### [TASK PROMPT]
Where does the word "words" show up in the records? Copy every line that holds it.

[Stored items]
• • •

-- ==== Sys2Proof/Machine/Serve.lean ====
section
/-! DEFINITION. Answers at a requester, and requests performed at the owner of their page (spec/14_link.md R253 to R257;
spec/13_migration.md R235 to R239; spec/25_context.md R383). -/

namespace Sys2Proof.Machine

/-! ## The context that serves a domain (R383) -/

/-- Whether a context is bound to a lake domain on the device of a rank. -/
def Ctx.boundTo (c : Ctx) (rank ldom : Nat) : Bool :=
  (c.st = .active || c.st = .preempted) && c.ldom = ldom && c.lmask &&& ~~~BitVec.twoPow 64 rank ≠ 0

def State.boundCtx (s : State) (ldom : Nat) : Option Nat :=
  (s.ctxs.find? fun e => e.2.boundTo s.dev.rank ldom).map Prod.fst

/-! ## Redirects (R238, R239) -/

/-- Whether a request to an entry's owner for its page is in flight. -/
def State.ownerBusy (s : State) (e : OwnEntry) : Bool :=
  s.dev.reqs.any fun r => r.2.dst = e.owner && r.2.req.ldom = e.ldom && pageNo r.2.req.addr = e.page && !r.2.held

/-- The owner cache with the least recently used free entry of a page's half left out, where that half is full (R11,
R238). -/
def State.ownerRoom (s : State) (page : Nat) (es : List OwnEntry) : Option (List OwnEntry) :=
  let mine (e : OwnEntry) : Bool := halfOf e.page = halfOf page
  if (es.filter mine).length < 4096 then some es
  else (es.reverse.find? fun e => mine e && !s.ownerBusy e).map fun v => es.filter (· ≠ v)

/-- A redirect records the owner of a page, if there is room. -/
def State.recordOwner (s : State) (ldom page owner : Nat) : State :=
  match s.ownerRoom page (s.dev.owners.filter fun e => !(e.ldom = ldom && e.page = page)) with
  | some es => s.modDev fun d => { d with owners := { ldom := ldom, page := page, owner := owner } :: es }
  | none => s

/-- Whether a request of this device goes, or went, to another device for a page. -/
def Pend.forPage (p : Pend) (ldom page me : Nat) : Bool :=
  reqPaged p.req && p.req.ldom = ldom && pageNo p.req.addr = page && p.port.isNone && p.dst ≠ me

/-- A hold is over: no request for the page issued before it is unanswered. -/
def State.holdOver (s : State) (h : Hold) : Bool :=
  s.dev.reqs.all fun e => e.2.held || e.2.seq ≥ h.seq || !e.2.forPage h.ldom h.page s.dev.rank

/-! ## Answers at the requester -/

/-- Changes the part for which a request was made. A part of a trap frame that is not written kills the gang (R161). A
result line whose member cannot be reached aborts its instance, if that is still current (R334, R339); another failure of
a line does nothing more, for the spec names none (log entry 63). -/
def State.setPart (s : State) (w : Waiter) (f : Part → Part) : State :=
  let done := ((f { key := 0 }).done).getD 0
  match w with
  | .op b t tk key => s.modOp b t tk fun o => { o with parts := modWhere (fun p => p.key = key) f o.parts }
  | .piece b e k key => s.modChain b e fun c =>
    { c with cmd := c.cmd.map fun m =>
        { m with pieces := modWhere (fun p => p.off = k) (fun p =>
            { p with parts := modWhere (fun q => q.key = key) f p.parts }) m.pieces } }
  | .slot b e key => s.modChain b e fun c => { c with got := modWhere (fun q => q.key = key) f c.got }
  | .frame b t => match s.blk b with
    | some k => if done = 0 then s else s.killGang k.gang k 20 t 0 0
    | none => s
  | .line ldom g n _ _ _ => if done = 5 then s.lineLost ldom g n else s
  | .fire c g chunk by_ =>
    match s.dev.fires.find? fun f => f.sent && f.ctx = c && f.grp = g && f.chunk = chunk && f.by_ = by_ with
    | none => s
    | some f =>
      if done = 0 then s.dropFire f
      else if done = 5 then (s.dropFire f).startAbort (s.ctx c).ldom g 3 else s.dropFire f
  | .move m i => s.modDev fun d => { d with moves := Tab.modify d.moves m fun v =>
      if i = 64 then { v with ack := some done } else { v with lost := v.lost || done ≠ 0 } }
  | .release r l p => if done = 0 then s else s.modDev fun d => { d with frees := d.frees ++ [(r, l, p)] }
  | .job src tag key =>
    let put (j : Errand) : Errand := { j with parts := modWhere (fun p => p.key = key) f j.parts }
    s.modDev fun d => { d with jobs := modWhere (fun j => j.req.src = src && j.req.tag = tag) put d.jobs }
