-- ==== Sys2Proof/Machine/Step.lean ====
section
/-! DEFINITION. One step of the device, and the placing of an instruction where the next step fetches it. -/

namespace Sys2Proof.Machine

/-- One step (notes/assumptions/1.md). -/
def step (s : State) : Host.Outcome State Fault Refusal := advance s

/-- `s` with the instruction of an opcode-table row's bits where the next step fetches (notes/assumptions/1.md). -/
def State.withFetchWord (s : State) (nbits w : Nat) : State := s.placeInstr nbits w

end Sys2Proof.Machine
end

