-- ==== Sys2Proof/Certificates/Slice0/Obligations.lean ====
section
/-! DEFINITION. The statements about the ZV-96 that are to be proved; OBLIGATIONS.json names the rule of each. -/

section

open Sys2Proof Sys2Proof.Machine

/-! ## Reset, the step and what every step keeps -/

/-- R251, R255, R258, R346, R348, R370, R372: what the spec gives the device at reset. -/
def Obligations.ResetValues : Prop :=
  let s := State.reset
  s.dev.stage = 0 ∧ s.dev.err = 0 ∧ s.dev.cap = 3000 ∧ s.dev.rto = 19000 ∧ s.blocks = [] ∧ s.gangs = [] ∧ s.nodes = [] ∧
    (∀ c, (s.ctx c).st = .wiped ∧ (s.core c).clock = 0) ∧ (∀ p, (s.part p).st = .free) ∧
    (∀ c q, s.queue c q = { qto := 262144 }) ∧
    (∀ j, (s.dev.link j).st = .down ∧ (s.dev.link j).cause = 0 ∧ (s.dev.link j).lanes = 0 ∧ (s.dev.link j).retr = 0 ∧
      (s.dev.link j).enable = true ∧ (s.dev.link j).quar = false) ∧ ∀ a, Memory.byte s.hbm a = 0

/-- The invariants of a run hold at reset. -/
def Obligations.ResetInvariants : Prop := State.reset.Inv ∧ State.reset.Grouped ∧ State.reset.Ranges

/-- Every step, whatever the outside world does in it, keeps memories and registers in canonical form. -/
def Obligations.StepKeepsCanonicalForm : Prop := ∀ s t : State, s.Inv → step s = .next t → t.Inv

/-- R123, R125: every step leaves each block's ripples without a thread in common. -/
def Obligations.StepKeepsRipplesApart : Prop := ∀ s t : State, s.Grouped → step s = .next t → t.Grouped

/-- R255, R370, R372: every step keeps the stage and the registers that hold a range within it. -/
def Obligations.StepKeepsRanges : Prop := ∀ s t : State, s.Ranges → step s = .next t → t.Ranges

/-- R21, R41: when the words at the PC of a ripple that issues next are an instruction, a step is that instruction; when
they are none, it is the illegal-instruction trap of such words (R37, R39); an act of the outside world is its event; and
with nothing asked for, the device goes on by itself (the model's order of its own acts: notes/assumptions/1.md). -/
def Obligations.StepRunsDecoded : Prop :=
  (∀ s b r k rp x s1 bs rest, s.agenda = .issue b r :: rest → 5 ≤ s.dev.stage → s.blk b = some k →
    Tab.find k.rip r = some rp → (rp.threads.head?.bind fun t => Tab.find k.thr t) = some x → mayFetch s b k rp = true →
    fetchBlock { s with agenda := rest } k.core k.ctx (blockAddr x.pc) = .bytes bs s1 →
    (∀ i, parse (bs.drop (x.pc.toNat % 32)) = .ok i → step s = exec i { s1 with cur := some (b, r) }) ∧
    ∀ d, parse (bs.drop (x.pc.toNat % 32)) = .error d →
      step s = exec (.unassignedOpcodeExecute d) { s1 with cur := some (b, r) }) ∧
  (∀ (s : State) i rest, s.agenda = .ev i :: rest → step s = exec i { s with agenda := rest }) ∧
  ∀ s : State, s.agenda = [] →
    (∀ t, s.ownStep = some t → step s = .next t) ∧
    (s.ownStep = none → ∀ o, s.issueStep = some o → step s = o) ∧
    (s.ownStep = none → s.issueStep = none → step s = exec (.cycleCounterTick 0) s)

• • •

### [SOLVED PROBLEM]
/-- R21, R41: when the words at the PC of a ripple that issues next are an instruction, a step is that instruction; when
they are none, it is the illegal-instruction trap of such words (R37, R39); an act of the outside world is its event; and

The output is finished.